Reference Number TO 23-00069

Keywords

NMDAR, encephalitis, autoimmune, autoantibody, autoantibodies, neurological, CAR, CAR-T, CAAR, cell therapy

Invention Novelty

Pathogenic autoantibodies against the Anti-N-Methyl-D-Aspartate (NMDA) receptor (NMDAR) are responsible for the most common autoimmune encephalitis, a rare disease increasing in prevalence. NMDAR autoantibodies might also be at the origin of further neurologic diseases, e.g. autism and dementia. Current immunosuppressive treatment of NMDAR encephalitis like apheresis and rituximab aim to remove pathogenic autoantibodies, but its effects are non-specific. Immune suppression with rituximab depletes B cells, the source of pathogenic autoantibodies, but at the cost of removing B cells globally including immunoprotective B cells. Apheresis reduces the level of autoantibodies but does not remove the B cells.

It was surprisingly found that T cells engineered with a chimeric autoantibody receptor (CAAR) target B cells expressing NMDAR-specific autoantibodies on their surface. It could be demonstrated that the NMDAR-CAAR T cells selectively eliminate anti-NMDAR memory B cells and inhibit disease-causing autoantibody production.

Value Proposition

This NMDAR-CAAR strategy could provide a highly selective treatment for a severe neurological autoimmune disease with reduced side effects, faster remission, and better long-term prognosis.

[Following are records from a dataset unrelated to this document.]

-- ==== Sys2Proof/Machine/Dispatch.lean ====
section
/-! DEFINITION. One arm per instruction. -/

namespace Sys2Proof.Machine

def exec (i : Instr) (s : State) : Host.Outcome State Fault Refusal :=
  match i with
  | .goW v => Sys2Proof.Machine.execGoW v s
  | .waitW v => Sys2Proof.Machine.execWaitW v s
  | .goS v => Sys2Proof.Machine.execGoS v s
  | .waitS v => Sys2Proof.Machine.execWaitS v s
  | .walk v => Sys2Proof.Machine.execWalk v s
  | .c1 v => Sys2Proof.Machine.execC1 v s
  | .c2 v => Sys2Proof.Machine.execC2 v s
  | .c3 v => Sys2Proof.Machine.execC3 v s
  | .c4 v => Sys2Proof.Machine.execC4 v s
  | .c5 v => Sys2Proof.Machine.execC5 v s
  | .c6 v => Sys2Proof.Machine.execC6 v s
  | .c7 v => Sys2Proof.Machine.execC7 v s
  | .dontWalk v => Sys2Proof.Machine.execDontWalk v s

end Sys2Proof.Machine
end

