-- ==== Sys2Proof/Machine/Packed.lean ====
section
/-! DEFINITION. A table row as one 56-bit word, for an implementation that keeps the table in a read-only memory
(`30_encoding.md` R47, R48; the layout is the spec's decision D18). -/

namespace Sys2Proof

/-- `row[55:50]` traffic, `row[49:48]` walk, `row[47:32]` hold, then `next[7]` down to `next[0]`, 4 bits each (R47). -/
def Row.pack (r : Row) : RowWord :=
  r.traffic ++ r.walk ++ r.hold ++ r.next[7] ++ r.next[6] ++ r.next[5] ++ r.next[4] ++
    r.next[3] ++ r.next[2] ++ r.next[1] ++ r.next[0]

/-- `next[v] = row[4*v + 3 : 4*v]` (R48). -/
def packedSucc (w : RowWord) (v : InVec) : StateId := w.extractLsb' (4 * v.toNat) 4

/-- The row that a packed word holds (R47). -/
def unpackRow (w : RowWord) : Row :=
  ⟨w.extractLsb' 50 6, w.extractLsb' 48 2, w.extractLsb' 32 16,
    #v[packedSucc w 0, packedSucc w 1, packedSucc w 2, packedSucc w 3,
       packedSucc w 4, packedSucc w 5, packedSucc w 6, packedSucc w 7]⟩

end Sys2Proof
end

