-- ==== Sys2Proof/Tests/Slice0.lean ====
section
/-! SUPPORT. The model's own tests. Expected values are the spec's: examples of R58 to R73, vectors of `95_test_vectors.md`, the table of R27,
the example of R53. The witnesses show that the hypotheses of a statement can be met. -/

namespace Sys2Proof.Machine.Tests

/-- A state of the block with cursor `c`, at edge 0, with announced pin levels and an empty record. -/
def mk (c : StateId) (ps : List Pins) : State := ⟨c, ps, 0, []⟩
/-- An edge that ends an iteration with sample `v`. -/
def adv (v : InVec) : Pins := ⟨false, true, v⟩
/-- An edge within a hold. -/
def idle (v : InVec) : Pins := ⟨false, false, v⟩
/-- An edge with reset. -/
def rst (a : Bool) (v : InVec) : Pins := ⟨true, a, v⟩

def nextState : Result → Option State
  | .next t => some t
  | .fault _ => none
  | .refused _ => none

def faultOf : Result → Option Fault
  | .next _ => none
  | .fault f => some f
  | .refused _ => none

/-- The cursor after one step. -/
def cursorAfter (s : State) : Option StateId := (nextState (step s)).map (·.cur)

/-! Decoding, one word or more per state, written bit by bit from R58 to R61 and R65 to R73. -/

theorem test_decode_goW : decode 0b0000010#7 = .instr (.goW 2) := by decide
theorem test_decode_waitW : decode 0b0001101#7 = .instr (.waitW 5) := by decide
theorem test_decode_goS : decode 0b0010001#7 = .instr (.goS 1) := by decide
theorem test_decode_waitS : decode 0b0011011#7 = .instr (.waitS 3) := by decide
theorem test_decode_walk : decode 0b0100111#7 = .instr (.walk 7) := by decide
theorem test_decode_c1 : decode 0b0101000#7 = .instr (.c1 0) := by decide
theorem test_decode_c2 : decode 0b0110100#7 = .instr (.c2 4) := by decide
theorem test_decode_c3 : decode 0b0111010#7 = .instr (.c3 2) := by decide
theorem test_decode_c4 : decode 0b1000110#7 = .instr (.c4 6) := by decide
theorem test_decode_c5 : decode 0b1001001#7 = .instr (.c5 1) := by decide
theorem test_decode_c6 : decode 0b1010101#7 = .instr (.c6 5) := by decide
theorem test_decode_c7 : decode 0b1011011#7 = .instr (.c7 3) := by decide
theorem test_decode_dontWalk : decode 0b1100001#7 = .instr (.dontWalk 1) := by decide
/-- X9, the last legal word, beside X8, the first illegal one, and the last word of all. -/
theorem test_decode_edge : decode 0x67#7 = .instr (.dontWalk 7) ∧ decode 0x68#7 = .reservedState 13 ∧
    decode 0x70#7 = .reservedState 14 ∧ decode 0x7F#7 = .reservedState 15 := by decide
theorem test_decodeTableWord : decodeTableWord 8 0x5B = some (.c7 3) ∧ decodeTableWord 8 0x78 = none := by decide
/-- E11: pedestrian requesting, no south vehicle, west vehicle present gives 5. -/
theorem test_input_vector : inVecOf true false true = 5 := by decide

/-! One step per state (the examples of the rules; V0.7, V2.6, V12.0 the cells most easily misread). -/

theorem test_step_goW : cursorAfter (mk idGoW [adv 2]) = some idWaitW ∧ cursorAfter (mk idGoW [adv 7]) = some idGoW := by decide
theorem test_step_waitW : cursorAfter (mk idWaitW [adv 5]) = some idWalk ∧ cursorAfter (mk idWaitW [adv 3]) = some idGoS := by decide
theorem test_step_goS : cursorAfter (mk idGoS [adv 1]) = some idWaitS ∧ cursorAfter (mk idGoS [adv 6]) = some idGoS := by decide
theorem test_step_waitS : cursorAfter (mk idWaitS [adv 3]) = some idGoW ∧ cursorAfter (mk idWaitS [adv 4]) = some idWalk := by decide
theorem test_step_walk : cursorAfter (mk idWalk [adv 7]) = some idC1 := by decide
theorem test_step_c1 : cursorAfter (mk idC1 [adv 0]) = some idC2 := by decide
theorem test_step_c2 : cursorAfter (mk idC2 [adv 4]) = some idC3 := by decide
theorem test_step_c3 : cursorAfter (mk idC3 [adv 2]) = some idC4 := by decide
theorem test_step_c4 : cursorAfter (mk idC4 [adv 6]) = some idC5 := by decide
theorem test_step_c5 : cursorAfter (mk idC5 [adv 1]) = some idC6 := by decide
theorem test_step_c6 : cursorAfter (mk idC6 [adv 5]) = some idC7 := by decide
theorem test_step_c7 : cursorAfter (mk idC7 [adv 3]) = some idDontWalk := by decide
theorem test_step_dontWalk : cursorAfter (mk idDontWalk [adv 1]) = some idGoW ∧ cursorAfter (mk idDontWalk [adv 0]) = some idGoS := by decide

/-- R75 with the row of R59: the accesses of one iteration, in order. -/
theorem test_accesses_of_an_iteration : (nextState (step (mk idWaitW [adv 4]))).map (·.accesses) =
    some [.present 0x14 1, .wait 100, .inRead 4, .curWrite 4] := by decide

/-! The vectors of section 5. -/

theorem test_X1_idle : cursorAfter (mk 0b0110 [idle 7]) = some 0b0110 := by decide
theorem test_X2_outputs : (nextState (step (mk 0b0001 [adv 4]))).bind (·.outputs tableRef) = some ⟨0b100100, 0b10, 300⟩ := by decide
theorem test_X3_reset_wins : cursorAfter (mk 0b0001 [rst true 4]) = some 0b0000 := by decide
theorem test_X4_reset_outputs : (nextState (step (mk 0b1011 [rst false 0]))).bind (·.outputs tableRef) = some ⟨0b001100, 0b01, 300⟩ := by decide
theorem test_X6_reserved_faults : faultOf (step (mk 0b1101 [adv 0])) = some (.invalidState 13) := by decide
theorem test_X7_reset_leaves_reserved : cursorAfter (mk 0b1111 [rst false 0]) = some 0b0000 := by decide
/-- R27. -/
theorem test_reset_outputs : State.reset.outputs tableRef = some ⟨0b001100, 0b01, 300⟩ := by decide
/-- A placed word is the first thing that runs after reset. -/
theorem test_withFetchWord : cursorAfter (State.reset.withFetchWord 8 0x66) = some idGoS := by decide
/-- Section 2, rows 0 and 12. -/
theorem test_packed : rowGoW.pack = 0x31012C01010101 ∧ unpackRow 0x91006422022202 = rowDontWalk := by decide
/-- The example of R53, and a trace. -/
theorem test_row_text : rowText idGoW rowGoW =
    "GO_W: traffic=0b001100, walk=0b01, hold=300, next=[WAIT_W,GO_W,WAIT_W,GO_W,WAIT_W,GO_W,WAIT_W,GO_W]" := by decide
theorem test_trace_text : traceText idGoW [.present 0x0C 1, .wait 300, .inRead 4, .curWrite idWaitW] = ["GO_W -4-> WAIT_W"] := by decide
/-- P7: the trace up to the reset, and the first iteration after it (how a reset is shown is log entry 14). -/
theorem test_trace_text_reset : traceText idC1 [.present 0x24 0, .wait 25, .inRead 4, .curWrite idC2, .present 0x24 1, .reset,
    .present 0x0C 1, .wait 300, .inRead 0, .curWrite idWaitW] = ["C1 -4-> C2", "GO_W -0-> WAIT_W"] := by decide
/-- R54. -/
theorem test_informal : statesNamed "boundary state" = [idWaitW, idWaitS] ∧ statesNamed "north" = [] := by decide

/-! Well-formedness: for each clause a table that breaks it, which the check refuses. (WF1 and WF3 hold by type.) -/

theorem test_wf2_refuses : ¬ Table.Closed (tableRef.set 12 { rowDontWalk with next := rowDontWalk.next.set 7 13 }) := by decide
theorem test_wf4_refuses : ¬ Table.HoldsPositive (tableRef.set 5 { rowC1 with hold := 0 }) := by decide
theorem test_wf5_refuses : ¬ Table.MutualExclusion (tableRef.set 0 { rowGoW with traffic := 0b001001 }) := by decide
theorem test_wf6_refuses : ¬ Table.PedestrianExclusivity (tableRef.set 4 { rowWalk with traffic := 0b001100 }) := by decide
theorem test_wf7_refuses : ¬ Table.CautionBeforeStop (tableRef.set 0 { rowGoW with next := rowGoW.next.set 4 idWalk }) := by decide
theorem test_wf8_refuses : ¬ Table.Clearance (tableRef.set 6 { rowC2 with next := rowC2.next.set 7 idC4 }) := by decide
theorem test_wf9_refuses : ¬ Table.WalkPatternLegal (tableRef.set 12 { rowDontWalk with walk := 0b11 }) := by decide
theorem test_wf10_refuses : ¬ Table.StartsGoWest (tableRef.set 0 { rowGoW with traffic := 0b100100 }) := by decide
theorem test_pin_vehicle_refuses : ¬ Table.PinnedVehicle (tableRef.set 0 { rowGoW with next := rowGoW.next.set 3 idWaitW }) := by decide
theorem test_pin_pedestrian_refuses : ¬ Table.PinnedPedestrian (tableRef.set 12 { rowDontWalk with next := rowDontWalk.next.set 0 idGoW }) := by decide
theorem test_pin_lamps_refuses : ¬ Table.PinnedLamps (tableRef.set 2 { rowGoS with traffic := 0b001100 }) := by decide
/-- An instruction cannot be ill formed: its operand is 3 bits by type and its identifier is that of its constructor. -/
theorem test_instr_wf : (Instr.dontWalk 7).wf = true ∧ (Instr.goW 0).wf = true := by decide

The results will pave the way for clinical trials of CAAR-T cell therapy in NMDAR encephalitis and can be expanded to a broader spectrum of autoantibody-mediated diseases.

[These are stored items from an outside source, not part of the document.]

-- ==== Sys2Proof/Machine/Core.lean ====
section
/-! DEFINITION. The machine behind Host/Core.lean. -/

def Sys2Proof.core : Host.Core := { State := Sys2Proof.Machine.State, Fault := Sys2Proof.Machine.Fault,
                                    Refusal := Sys2Proof.Machine.Refusal, step := Sys2Proof.Machine.step,
                                    reset := Sys2Proof.Machine.State.reset }
end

NMDAR targeted CAAR-T cell therapy

Technology Description

In contrast to chimeric antigen receptors, which recognize and bind their target through an extracellular antibody fragment, CAARs use the autoantigen to direct the cytotoxicity of T cells expressing the CAAR to only those B cells that produce NMDAR antibodies, leaving protective B cells unaffected. NMDAR-CAARs consist of an extracellular multi-subunit NMDAR autoantigen fused to fused to a CD8 hinge and an intracellular 4-1BB/CD3ζ signaling domain. NMDAR-CAARs recognized a large panel of autoantibodies from NMDAR encephalitis patients. Sera of patients with NMDAR encephalitis bound to NMDAR-CAAR transduced Jurkat cells, while none of healthy control sera showed any binding. NMDAR-CAAR engineered primary T cells of healthy donors could be activated by target cells expressing NMDAR-reactive autoantibodies. In a passive transfer mouse model of an anti-NMDAR B cell line, application of NMDAR-CAAR T cells led to the depletion of anti-NMDAR B cells and sustained reduction of autoantibody levels without notable off-target toxicity.

Commercial Opportunity

NMDAR-CAAR T cell therapy could avoid the chronic immunosuppression from current treatments while creating comparable or even enhanced efficacy. Expanding the CAAR T cell approach to all autoimmune encephalitides and other autoimmune-mediated diseases not only broadens its applicability, but provides new, possibly curative treatment options for these difficult-to-treat conditions.

Development Status

Based on multiple monoclonal antibodies, the binding domain of NMDAR-CAAR has been optimized to recognize the broadest possible repertoire of antibodies. The lead NMDAR-CAAR construct detected most of the monoclonal antibodies tested.

Patent Situation

Patents are pending in US, EP, JP, CN and CA, with priority of June 5, 2019.